Violation of this law is a misdemeanor. If found guilty, a fine of up to five hundred dollars will be imposed. If the violation results in a car accident, a fine of no more than one thousand dollars will be enforced. If an accident report is required as a result of an offender causing a car accident; the investigating officer must indicate the type of hand-held communication device the driver was using on the accident form, at the time of the accident.
Senate Bill 2472 or Nathan’s Law was written by republican Senator Chris Mc Daniel. The bill was voted into law taking effect on July 1, 2011. The bill was named after five years old, Nathan Key. The Jones County boy was struck and killed, on his way home from school; by a driver trying to pass a parked school bus.
Nathan’s Law acts as an amendment to certain sections of the 1972 Mississippi code, as well; and states the following:
Motor vehicles must stop at least ten feet away from any parked school bus, picking up or dropping off students. Drivers of motor vehicles must wait until the student has safely crossed the street, and the school bus has resumed the act of moving.
Violation of Nathan’s Law is a misdemeanor. For a first conviction, fines are between three hundred fifty and seven hundred fifty dollars; or up to one year in prison. Some convicted offenders are charged with both, a fine and jail time. The punishment becomes more severe for drivers that are found guilty of repeat offenses.

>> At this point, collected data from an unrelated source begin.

-- ==== Sys2Proof/Syntax.lean ====
section
/-! DEFINITION. The instructions of JCB: the 21 commands of R83 and the two host accesses of R87, one
constructor for each row of the opcode table, and the two encoded forms of R80. -/

namespace Sys2Proof

/-- One row of the opcode table. A command carries no operand: it reads the named registers its rule lists
(R81, R86). A host access carries the 7-bit register address and, for a write, the data byte (R87). -/
inductive Instr where
  | nop            -- NOP, R100
  | softReset      -- SOFT_RESET, R101
  | clrErr         -- CLR_ERR, R102
  | crcInit        -- CRC_INIT, R124
  | crcUpdate      -- CRC_UPDATE, R125
  | crcCheck       -- CRC_CHECK, R126
  | lrcInit        -- LRC_INIT, R141
  | lrcUpdate      -- LRC_UPDATE, R142
  | lrcCheck       -- LRC_CHECK, R143
  | stuffClear     -- STUFF_CLEAR, R162
  | stuffByte      -- STUFF_BYTE, R163
  | unstuffByte    -- UNSTUFF_BYTE, R164
  | unstuffEnd     -- UNSTUFF_END, R165
  | aesKeyCommit   -- AES_KEY_COMMIT, R184
  | aesEncrypt     -- AES_ENCRYPT, R185
  | aesDecrypt     -- AES_DECRYPT, R186
  | aesKeyClear    -- AES_KEY_CLEAR, R187
  | bfExtract      -- BF_EXTRACT, R203
  | bfFill         -- BF_FILL, R204
  | bfPackFlags    -- BF_PACK_FLAGS, R205
  | bfUnpackFlags  -- BF_UNPACK_FLAGS, R206
  | rd (addr : Addr)                -- RD: MemRead(addr, 1), R104
  | wr (addr : Addr) (data : Byte)  -- WR: MemWrite(addr, 1, data), R105
  deriving DecidableEq, Repr

/-- The name of each row of the opcode table (R83, R89). -/
def Instr.mnemonic : Instr → String
  | .nop => "NOP"
  | .softReset => "SOFT_RESET"
  | .clrErr => "CLR_ERR"
  | .crcInit => "CRC_INIT"
  | .crcUpdate => "CRC_UPDATE"
  | .crcCheck => "CRC_CHECK"
  | .lrcInit => "LRC_INIT"
  | .lrcUpdate => "LRC_UPDATE"
  | .lrcCheck => "LRC_CHECK"
  | .stuffClear => "STUFF_CLEAR"
  | .stuffByte => "STUFF_BYTE"
  | .unstuffByte => "UNSTUFF_BYTE"
  | .unstuffEnd => "UNSTUFF_END"
  | .aesKeyCommit => "AES_KEY_COMMIT"
  | .aesEncrypt => "AES_ENCRYPT"
  | .aesDecrypt => "AES_DECRYPT"
  | .aesKeyClear => "AES_KEY_CLEAR"
  | .bfExtract => "BF_EXTRACT"
  | .bfFill => "BF_FILL"
  | .bfPackFlags => "BF_PACK_FLAGS"
  | .bfUnpackFlags => "BF_UNPACK_FLAGS"
  | .rd _ => "RD"
  | .wr _ _ => "WR"

/-- The two encoded forms of R80. A `cmd8` item is the access by which the host writes that command byte to
CMD (R80, R103); a `bus16` item is a host transaction word (R87). See notes/assumptions/2.md. -/
inductive HostWord where
  | cmd8 (c : Byte)
  | bus16 (w : Word16)
  deriving DecidableEq, Repr

/-- What can reach JCB from outside: a host access (R60), or the platform asserting hardware reset (R250). -/
inductive Event where
  | access (w : HostWord)
  | platformReset
  deriving DecidableEq, Repr

end Sys2Proof
end

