/-- An access that runs a command does what the command byte itself does (R80, R103). -/
theorem exec_of_runsCommand {i c : Instr} (run : runsCommand i c) (s : State) : exec i s = exec c s := by
  obtain rfl | ⟨b, rfl, hdecode⟩ := run
  · rfl
  · exact exec_wr_cmd_of_some hdecode s

/-- The commands of R222, but for the two that clear the error record. -/
def quietCommands : List Instr :=
  [.nop, .crcInit, .crcUpdate, .lrcInit, .lrcUpdate, .stuffClear, .stuffByte, .aesKeyCommit, .aesKeyClear,
    .bfPackFlags, .bfUnpackFlags]

theorem quietCommands_isCommand : ∀ c ∈ quietCommands, (∀ a, c ≠ .rd a) ∧ ∀ a v, c ≠ .wr a v := by
  simp [quietCommands]

/-- No quiet command has the error record among the fields it may write. -/
theorem sameErrors_writtenBy : ∀ c ∈ quietCommands, ∀ g g', sameErrors g (writtenBy c g g') := by
  simp [quietCommands, writtenBy, sameErrors]

theorem exec_quietCommand {c : Instr} (hc : c ∈ quietCommands) {s t : State} (h : exec c s = .next t) :
    keepsErrors s t := by
  obtain ⟨noRead, noWrite⟩ := quietCommands_isCommand c hc
  rw [exec_command c s noRead noWrite] at h
  cases h
  rw [keepsErrors_iff_sameErrors, State.onRegs_regs, commandEffect_eq_writtenBy]
  exact sameErrors_writtenBy c hc _ _

/-- A write to an RW or a KEY register raises nothing. -/
theorem sameErrors_memWrite {a : Addr} (h : isRwAddr a ∨ 0x20 ≤ a.toNat ∧ a.toNat ≤ 0x2F) (v : Byte) (g : Regs) :
    sameErrors g (memWrite a v g) := by
  obtain hrw | hkey := h
  · rw [memWrite_rw ((access_regAt_eq_rw_iff a).mpr hrw)]
    exact sameErrors_storeReg _ v g
  · obtain ⟨k, hk⟩ := (access_eq_wo_iff _).mp ((access_regAt_eq_wo_iff a).mpr hkey)
    rw [memWrite_key hk]
    exact ⟨rfl, rfl⟩

/-- Settles O45: a read changes no register, the writes are stores, and the quiet commands are those of
`quietCommands`; SOFT_RESET and CLR_ERR leave the record empty. -/
theorem quietAccessesRaiseNothing : Obligations.QuietAccessesRaiseNothing := by
  intro i s
  obtain ⟨t, ht⟩ := exec_next i s
  refine ⟨t, ht, ?quiet, ?clearing⟩
  case quiet =>
    rintro (⟨a, rfl⟩ | ⟨a, v, rfl, haddr⟩ | run)
    · cases ht
      exact ⟨rfl, rfl⟩
    · cases ht
      exact sameErrors_memWrite haddr v s.regs
    · obtain ⟨c, hc, run⟩ : ∃ c ∈ quietCommands, runsCommand i c := by simpa [quietCommands] using run
      exact exec_quietCommand hc ((exec_of_runsCommand run s).symm.trans ht)
  case clearing =>
    rintro (run | run) <;> cases (exec_of_runsCommand run s).symm.trans ht <;> exact ⟨rfl, rfl⟩

end Sys2Proof.Machine

/-! The two ways to reset: the command and the platform's event (R250, R251). -/

namespace Sys2Proof.Machine

/-- SOFT_RESET resets the registers the way the platform's reset does (R101, R251). -/
theorem exec_softReset (s : State) : exec .softReset s = .next s.resetRegs := rfl

/-- Both resets leave `Regs.reset`, whatever the registers held before. -/
theorem resetRegs_regs_eq_takeReset_regs (s : State) : s.resetRegs.regs = s.takeReset.regs :=
  (State.resetRegs_regs s).trans (State.takeReset_regs s).symm

/-- Settles O2: the pending event steps to `takeReset`, which drops that event alone from the host's side, and
SOFT_RESET runs `resetRegs`. -/
theorem softResetEqualsHardwareReset : Obligations.SoftResetEqualsHardwareReset := by
  intro s es hp
  have hqueue : s.takeReset.host.pending = es := by simp [hp]
  exact ⟨s.takeReset, s.resetRegs, step_of_platformReset hp, exec_softReset s, State.takeReset_regs s,
    resetRegs_regs_eq_takeReset_regs s, hqueue, State.takeReset_position s, State.takeReset_reads s⟩

end Sys2Proof.Machine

Besides the motor vehicle guidelines listed above, Nathan’s Law also states:
Mississippi school bus drivers are prohibited from using cell phones or other wireless communication devices while transporting children; except in an absolute emergency. There has been other texting and driving legislation denied by either the Senate or House of Representatives in 2011. A few of these dead bills and penalties include:
Senate Bill 2793
All Mississippi drivers caught text messaging would be fined five hundred dollars or one thousand dollars if an accident occurs. On February 3rd, this bill was passed by the Senate; but, the House committee killed the bill on March 8th.
House Bill 551
This bill was similar to Nathan’s Law, with legislation to include all passenger bus drivers with minors on board; not just school bus drivers. The bill was approved on January 12th by the House but denied by the Senate on March 1st.
The following bills all died in 2011:
House Bill 52
Was a proposal to ban texting and internet use while driving; with fines of up to one hundred dollars and five hundred dollars, if an accident occurred.
House Bill 125
This bill would have okayed the use of hands-free cell phones but prohibit the use of hand-held ones.
House Bill 324
This bill would have enabled the state to govern over any legislation pertaining to careless drivers or cell phone users. Thereby, voiding the already established local laws for distracted drivers.
House Bill 684
The wording in this proposal is very similar to House Bill 125. The penalty for first offenders is a fine of one hundred fifty dollars. Three hundred dollars for a second offense; if it occurs within three years of the first violation. Repeat violators would face a fine of five hundred dollars, along with possible jail time and community service, for three or more offenses.
House Bill 685
This proposal was similar to House Bill 52 with a larger fine of five hundred dollars or one thousand dollars, if an accident occurs.
House Bill 840
This bill suggested a twenty-five dollar fine for all drivers caught texting while operating a motor vehicle.
House Bill 1191
This bill was a higher fine proposal for careless driving violations caused by a wireless communication device. Fines would range from one hundred to one thousand five hundred dollars depending upon how many times the driver repeated the offense.
House Bill 1213
This was another bill seeking to ban cell phones being used without any hands-free attachments. Penalty fees would increase in accordance with the driver’s repeat violations.
House Bill 1226
Yet, another bill prohibiting internet use and texting, while operating a motor vehicle; with fines of one hundred or five hundred dollars.